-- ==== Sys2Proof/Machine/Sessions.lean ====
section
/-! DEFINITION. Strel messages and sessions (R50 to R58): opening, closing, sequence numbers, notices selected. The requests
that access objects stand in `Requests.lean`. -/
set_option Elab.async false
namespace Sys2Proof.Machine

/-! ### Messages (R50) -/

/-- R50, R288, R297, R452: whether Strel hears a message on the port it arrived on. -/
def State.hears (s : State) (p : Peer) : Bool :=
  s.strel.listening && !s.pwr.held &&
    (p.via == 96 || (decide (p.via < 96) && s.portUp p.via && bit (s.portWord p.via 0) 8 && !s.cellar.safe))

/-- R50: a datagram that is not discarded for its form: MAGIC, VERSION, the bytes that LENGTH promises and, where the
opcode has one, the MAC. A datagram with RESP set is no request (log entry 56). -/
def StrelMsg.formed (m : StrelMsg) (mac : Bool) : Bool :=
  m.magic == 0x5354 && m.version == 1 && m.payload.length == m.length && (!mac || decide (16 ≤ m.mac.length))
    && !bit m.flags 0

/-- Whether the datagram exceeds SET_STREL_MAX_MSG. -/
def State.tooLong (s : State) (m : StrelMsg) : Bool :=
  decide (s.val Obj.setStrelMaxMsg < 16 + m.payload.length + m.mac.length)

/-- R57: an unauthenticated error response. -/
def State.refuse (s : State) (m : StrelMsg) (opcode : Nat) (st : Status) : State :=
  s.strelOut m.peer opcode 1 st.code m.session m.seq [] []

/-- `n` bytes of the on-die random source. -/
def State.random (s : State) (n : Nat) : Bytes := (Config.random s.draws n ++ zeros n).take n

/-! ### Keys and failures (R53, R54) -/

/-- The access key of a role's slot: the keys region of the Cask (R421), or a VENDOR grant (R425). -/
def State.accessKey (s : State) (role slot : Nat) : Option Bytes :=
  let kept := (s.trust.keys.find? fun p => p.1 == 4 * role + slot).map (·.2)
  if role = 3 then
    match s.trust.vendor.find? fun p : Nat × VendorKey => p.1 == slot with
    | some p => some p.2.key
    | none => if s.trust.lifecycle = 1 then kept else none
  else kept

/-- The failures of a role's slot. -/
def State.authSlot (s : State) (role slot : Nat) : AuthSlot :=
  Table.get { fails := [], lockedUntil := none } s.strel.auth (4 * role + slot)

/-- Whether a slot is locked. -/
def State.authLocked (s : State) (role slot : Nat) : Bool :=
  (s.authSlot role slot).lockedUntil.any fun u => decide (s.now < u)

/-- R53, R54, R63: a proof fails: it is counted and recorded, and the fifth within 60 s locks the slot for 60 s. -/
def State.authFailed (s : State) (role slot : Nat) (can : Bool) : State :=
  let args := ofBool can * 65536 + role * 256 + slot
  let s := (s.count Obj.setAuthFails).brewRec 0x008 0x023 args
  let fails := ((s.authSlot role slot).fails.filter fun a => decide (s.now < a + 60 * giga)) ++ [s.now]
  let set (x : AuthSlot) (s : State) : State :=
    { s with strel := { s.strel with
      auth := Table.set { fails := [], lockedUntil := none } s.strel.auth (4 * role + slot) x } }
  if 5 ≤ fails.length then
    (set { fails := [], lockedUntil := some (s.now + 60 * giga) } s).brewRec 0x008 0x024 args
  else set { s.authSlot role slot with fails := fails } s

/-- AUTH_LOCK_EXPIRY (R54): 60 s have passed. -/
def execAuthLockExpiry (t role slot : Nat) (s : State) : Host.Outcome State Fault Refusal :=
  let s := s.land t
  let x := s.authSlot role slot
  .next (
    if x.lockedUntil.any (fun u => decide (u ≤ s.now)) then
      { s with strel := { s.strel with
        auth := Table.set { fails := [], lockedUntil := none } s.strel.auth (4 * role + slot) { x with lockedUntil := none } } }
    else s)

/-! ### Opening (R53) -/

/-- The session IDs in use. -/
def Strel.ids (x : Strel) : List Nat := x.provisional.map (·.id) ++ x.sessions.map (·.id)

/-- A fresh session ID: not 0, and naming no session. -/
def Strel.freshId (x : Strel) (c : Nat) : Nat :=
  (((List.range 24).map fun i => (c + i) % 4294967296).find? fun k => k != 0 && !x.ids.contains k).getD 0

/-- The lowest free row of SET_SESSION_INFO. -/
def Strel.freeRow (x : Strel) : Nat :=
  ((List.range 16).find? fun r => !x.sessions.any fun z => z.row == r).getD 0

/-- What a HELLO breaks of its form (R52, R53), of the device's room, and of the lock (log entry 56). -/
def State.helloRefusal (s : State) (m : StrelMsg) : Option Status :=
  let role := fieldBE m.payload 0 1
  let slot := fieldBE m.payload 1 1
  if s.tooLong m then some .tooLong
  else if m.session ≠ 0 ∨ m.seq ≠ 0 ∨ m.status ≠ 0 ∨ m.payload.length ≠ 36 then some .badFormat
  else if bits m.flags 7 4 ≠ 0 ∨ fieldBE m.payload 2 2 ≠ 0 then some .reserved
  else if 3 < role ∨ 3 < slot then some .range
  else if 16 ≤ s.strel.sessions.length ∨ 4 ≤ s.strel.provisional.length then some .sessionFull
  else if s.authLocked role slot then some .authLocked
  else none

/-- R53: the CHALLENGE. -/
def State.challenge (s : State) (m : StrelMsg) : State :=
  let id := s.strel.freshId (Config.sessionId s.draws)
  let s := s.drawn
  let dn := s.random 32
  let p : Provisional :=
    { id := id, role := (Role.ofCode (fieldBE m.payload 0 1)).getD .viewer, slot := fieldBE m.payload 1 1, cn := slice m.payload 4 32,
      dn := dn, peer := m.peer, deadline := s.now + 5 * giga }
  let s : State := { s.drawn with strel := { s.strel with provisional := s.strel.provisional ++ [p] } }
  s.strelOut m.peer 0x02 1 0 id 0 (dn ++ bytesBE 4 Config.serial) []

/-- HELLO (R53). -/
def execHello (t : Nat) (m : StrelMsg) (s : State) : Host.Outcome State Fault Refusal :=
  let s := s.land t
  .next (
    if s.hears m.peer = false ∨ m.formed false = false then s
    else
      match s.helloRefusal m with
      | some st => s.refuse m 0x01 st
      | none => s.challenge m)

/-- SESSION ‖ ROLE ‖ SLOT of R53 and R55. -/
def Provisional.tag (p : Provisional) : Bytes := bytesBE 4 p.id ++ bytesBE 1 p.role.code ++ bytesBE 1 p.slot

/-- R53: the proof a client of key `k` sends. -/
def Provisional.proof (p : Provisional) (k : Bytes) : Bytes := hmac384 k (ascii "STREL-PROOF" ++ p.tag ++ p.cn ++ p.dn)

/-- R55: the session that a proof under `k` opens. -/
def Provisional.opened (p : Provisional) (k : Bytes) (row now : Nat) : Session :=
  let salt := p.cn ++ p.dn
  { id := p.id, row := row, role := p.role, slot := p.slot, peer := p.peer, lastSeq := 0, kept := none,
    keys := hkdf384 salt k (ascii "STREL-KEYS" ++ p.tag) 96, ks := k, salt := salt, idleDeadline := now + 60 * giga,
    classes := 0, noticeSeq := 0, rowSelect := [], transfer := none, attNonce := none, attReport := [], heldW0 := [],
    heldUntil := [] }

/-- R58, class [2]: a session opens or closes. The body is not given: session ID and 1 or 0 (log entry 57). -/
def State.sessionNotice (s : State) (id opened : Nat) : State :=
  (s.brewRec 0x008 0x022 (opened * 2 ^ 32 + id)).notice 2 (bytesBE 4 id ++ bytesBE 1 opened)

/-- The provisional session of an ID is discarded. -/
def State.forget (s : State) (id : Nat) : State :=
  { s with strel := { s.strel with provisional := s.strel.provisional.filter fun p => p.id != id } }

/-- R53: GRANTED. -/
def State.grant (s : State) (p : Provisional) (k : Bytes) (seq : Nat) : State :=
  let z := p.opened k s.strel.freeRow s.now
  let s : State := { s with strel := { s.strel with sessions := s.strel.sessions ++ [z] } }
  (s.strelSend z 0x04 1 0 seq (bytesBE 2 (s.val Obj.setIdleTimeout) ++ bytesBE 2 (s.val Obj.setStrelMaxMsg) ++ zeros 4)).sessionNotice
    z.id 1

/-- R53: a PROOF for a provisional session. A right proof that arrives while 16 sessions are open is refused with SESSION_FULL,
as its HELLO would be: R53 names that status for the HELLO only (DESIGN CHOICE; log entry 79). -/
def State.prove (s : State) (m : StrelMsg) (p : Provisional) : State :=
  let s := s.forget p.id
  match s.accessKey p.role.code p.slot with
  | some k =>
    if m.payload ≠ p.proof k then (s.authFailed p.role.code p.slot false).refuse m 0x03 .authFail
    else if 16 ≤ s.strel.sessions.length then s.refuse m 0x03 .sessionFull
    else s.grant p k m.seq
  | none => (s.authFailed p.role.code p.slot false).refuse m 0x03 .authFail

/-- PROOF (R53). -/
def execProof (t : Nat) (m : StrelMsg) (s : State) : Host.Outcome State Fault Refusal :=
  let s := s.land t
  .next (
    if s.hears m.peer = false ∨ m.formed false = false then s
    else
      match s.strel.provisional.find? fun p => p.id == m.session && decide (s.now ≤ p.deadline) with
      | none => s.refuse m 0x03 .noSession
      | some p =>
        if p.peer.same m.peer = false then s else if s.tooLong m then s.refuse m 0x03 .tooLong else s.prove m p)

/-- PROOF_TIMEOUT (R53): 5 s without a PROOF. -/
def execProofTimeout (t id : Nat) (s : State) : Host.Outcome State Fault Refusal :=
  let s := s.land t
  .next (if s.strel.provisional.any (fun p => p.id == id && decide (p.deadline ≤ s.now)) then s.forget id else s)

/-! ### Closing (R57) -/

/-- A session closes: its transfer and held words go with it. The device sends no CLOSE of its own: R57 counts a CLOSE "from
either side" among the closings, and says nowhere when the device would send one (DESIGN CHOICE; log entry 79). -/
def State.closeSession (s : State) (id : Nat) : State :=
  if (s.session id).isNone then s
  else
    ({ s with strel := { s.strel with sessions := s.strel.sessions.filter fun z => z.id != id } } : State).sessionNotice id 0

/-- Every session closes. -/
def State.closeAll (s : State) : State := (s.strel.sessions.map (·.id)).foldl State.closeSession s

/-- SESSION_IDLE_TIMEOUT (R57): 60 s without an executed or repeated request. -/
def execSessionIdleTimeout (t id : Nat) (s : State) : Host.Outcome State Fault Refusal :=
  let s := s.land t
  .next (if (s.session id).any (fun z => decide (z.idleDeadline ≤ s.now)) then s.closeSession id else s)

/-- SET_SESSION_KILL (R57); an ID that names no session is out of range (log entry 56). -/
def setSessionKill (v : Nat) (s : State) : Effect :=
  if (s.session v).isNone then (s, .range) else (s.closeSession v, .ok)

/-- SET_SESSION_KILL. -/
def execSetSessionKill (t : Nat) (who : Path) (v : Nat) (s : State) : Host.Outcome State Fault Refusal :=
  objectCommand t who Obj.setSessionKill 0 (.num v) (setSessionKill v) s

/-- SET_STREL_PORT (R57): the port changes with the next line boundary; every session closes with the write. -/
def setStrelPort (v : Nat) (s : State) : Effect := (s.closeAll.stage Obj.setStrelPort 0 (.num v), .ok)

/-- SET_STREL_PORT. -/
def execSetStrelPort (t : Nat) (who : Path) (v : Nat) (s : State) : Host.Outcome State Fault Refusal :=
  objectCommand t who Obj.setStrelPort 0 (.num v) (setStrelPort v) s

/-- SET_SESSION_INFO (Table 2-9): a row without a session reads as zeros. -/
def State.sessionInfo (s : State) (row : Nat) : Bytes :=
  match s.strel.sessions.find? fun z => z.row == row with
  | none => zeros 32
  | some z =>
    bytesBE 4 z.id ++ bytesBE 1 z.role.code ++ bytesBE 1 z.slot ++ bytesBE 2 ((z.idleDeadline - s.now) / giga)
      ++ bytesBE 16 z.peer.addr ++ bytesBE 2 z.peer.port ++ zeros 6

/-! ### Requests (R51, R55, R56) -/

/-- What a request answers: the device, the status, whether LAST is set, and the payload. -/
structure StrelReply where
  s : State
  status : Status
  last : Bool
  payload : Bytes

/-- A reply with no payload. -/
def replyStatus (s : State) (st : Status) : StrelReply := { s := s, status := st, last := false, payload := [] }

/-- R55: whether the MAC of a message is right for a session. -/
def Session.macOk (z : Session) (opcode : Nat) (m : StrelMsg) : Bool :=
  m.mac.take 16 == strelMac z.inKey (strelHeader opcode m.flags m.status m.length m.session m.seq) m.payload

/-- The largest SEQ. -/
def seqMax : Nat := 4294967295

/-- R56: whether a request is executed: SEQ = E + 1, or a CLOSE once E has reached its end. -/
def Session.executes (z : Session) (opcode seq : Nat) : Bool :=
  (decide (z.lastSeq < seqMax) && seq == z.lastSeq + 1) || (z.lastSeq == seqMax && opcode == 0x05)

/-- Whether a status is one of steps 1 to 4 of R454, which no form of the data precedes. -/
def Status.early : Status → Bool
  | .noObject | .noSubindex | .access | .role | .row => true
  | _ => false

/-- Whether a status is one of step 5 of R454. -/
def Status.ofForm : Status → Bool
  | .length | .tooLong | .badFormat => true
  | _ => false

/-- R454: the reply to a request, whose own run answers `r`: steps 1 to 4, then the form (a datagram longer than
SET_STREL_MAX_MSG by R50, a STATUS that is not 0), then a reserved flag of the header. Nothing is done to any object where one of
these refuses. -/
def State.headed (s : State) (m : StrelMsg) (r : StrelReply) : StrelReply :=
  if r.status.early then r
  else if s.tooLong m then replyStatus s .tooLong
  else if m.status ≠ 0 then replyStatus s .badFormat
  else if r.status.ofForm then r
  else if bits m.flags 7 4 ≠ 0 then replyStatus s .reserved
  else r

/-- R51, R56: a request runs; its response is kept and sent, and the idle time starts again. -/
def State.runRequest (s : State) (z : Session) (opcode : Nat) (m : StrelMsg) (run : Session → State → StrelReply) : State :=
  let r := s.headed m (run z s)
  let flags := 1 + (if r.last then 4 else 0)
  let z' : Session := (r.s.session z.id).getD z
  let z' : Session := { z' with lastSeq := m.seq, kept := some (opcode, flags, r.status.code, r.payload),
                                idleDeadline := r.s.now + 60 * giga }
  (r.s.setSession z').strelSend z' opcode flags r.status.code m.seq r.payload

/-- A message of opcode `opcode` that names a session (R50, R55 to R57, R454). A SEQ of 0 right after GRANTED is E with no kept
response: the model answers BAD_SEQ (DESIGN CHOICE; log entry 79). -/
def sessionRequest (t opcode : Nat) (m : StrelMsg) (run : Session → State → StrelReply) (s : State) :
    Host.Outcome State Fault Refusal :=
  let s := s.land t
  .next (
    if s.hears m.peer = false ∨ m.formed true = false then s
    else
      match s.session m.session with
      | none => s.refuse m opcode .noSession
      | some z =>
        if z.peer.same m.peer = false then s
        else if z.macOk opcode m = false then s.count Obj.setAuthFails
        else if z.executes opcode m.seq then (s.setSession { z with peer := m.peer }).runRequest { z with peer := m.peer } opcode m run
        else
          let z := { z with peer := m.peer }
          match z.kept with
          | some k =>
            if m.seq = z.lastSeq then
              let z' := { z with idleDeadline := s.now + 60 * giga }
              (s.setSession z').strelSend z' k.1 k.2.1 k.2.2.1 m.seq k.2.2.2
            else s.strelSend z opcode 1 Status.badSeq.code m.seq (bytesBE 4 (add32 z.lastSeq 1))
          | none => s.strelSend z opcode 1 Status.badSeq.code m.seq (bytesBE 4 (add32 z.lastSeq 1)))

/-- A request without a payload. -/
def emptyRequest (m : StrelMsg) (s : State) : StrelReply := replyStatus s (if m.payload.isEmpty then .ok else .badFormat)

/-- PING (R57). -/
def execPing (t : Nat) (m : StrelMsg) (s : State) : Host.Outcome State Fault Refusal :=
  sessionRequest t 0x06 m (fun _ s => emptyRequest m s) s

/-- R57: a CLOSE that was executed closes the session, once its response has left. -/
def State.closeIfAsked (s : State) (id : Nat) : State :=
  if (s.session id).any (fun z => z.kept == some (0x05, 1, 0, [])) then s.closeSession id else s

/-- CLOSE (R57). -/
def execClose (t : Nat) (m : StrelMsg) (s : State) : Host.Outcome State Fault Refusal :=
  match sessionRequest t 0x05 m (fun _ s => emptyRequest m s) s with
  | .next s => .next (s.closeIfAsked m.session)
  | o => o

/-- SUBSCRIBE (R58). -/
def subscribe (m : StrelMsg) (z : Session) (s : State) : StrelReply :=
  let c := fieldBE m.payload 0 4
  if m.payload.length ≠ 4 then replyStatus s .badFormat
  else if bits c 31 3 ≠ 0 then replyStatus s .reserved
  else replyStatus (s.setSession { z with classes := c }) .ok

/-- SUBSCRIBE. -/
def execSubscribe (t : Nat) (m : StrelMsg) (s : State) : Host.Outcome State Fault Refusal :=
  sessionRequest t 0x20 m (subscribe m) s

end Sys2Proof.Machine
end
☆ ☆ ☆
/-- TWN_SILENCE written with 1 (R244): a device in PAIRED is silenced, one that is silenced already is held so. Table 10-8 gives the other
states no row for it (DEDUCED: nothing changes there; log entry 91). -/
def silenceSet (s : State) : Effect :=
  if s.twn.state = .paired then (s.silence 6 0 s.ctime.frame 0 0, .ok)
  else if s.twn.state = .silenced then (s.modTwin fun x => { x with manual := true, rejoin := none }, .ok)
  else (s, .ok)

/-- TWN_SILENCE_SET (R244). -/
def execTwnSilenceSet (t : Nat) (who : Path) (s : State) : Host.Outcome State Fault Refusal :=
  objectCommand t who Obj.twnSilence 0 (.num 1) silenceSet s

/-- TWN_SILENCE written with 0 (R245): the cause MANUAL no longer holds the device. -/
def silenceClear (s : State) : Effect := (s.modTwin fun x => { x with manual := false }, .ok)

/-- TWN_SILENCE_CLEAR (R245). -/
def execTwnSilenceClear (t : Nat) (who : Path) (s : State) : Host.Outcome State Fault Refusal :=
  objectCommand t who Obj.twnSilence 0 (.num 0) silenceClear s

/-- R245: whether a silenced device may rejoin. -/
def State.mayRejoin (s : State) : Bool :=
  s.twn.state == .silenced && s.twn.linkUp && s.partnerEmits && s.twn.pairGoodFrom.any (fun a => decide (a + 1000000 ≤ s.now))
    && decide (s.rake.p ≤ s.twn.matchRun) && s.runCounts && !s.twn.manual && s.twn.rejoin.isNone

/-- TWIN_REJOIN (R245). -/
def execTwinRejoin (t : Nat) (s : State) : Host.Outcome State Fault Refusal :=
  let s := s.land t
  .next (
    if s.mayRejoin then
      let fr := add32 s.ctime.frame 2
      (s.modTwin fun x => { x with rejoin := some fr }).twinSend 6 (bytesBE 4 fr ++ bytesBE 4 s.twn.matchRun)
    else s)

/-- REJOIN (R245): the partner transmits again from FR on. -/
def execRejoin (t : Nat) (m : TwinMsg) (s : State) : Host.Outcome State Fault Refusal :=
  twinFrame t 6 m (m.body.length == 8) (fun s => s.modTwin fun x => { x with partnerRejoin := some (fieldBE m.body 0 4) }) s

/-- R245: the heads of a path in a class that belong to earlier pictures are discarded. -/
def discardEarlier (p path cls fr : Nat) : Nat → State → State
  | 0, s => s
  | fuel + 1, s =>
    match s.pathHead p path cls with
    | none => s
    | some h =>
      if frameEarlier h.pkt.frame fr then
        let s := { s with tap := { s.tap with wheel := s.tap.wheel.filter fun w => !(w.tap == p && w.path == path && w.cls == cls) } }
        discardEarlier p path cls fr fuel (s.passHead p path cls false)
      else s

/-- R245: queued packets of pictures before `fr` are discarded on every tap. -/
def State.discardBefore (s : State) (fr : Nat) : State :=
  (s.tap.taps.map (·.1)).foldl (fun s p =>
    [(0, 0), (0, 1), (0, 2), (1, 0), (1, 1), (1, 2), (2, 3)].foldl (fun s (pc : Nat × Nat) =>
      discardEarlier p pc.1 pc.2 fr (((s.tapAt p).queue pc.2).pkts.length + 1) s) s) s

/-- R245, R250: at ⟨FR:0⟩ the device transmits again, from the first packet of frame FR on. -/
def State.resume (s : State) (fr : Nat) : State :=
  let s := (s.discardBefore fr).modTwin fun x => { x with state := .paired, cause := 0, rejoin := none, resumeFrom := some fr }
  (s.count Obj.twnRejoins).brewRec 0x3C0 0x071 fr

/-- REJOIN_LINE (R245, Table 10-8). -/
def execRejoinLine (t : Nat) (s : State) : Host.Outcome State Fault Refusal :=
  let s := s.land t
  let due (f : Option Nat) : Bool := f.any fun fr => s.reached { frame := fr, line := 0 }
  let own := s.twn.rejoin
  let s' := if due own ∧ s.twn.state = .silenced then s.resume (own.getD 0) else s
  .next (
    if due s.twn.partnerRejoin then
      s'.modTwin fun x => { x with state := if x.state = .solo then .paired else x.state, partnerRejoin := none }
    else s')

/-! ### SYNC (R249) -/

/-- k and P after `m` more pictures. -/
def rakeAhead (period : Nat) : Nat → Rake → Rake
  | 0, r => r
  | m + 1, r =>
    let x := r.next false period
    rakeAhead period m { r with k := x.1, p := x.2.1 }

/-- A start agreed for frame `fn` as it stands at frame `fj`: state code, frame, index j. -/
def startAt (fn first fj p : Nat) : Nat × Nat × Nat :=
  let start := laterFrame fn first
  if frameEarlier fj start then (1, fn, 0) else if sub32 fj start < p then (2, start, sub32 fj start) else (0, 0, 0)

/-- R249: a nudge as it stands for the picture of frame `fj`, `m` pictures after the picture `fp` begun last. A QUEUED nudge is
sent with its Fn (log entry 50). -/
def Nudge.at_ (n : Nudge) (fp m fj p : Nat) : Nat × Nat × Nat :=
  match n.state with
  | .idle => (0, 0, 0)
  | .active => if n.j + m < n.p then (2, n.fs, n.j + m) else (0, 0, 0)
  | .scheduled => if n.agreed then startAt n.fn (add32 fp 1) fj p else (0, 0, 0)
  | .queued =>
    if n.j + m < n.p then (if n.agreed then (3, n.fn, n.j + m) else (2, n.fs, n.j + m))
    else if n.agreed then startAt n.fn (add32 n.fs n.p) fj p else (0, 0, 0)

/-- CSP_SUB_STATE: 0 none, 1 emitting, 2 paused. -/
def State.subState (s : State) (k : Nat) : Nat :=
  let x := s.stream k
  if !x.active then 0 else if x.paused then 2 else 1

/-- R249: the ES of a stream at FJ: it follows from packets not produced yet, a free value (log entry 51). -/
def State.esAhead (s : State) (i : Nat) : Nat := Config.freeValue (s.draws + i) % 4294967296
☆ ☆ ☆
Only the lines above from the line containing "states no row" through the line containing "the device. -/" should be retyped, exactly and with both ends included.

Solution below:
states no row for it (DEDUCED: nothing changes there; log entry 91). -/
def silenceSet (s : State) : Effect :=
  if s.twn.state = .paired then (s.silence 6 0 s.ctime.frame 0 0, .ok)
  else if s.twn.state = .silenced then (s.modTwin fun x => { x with manual := true, rejoin := none }, .ok)
  else (s, .ok)

/-- TWN_SILENCE_SET (R244). -/
def execTwnSilenceSet (t : Nat) (who : Path) (s : State) : Host.Outcome State Fault Refusal :=
  objectCommand t who Obj.twnSilence 0 (.num 1) silenceSet s

/-- TWN_SILENCE written with 0 (R245): the cause MANUAL no longer holds the device. -/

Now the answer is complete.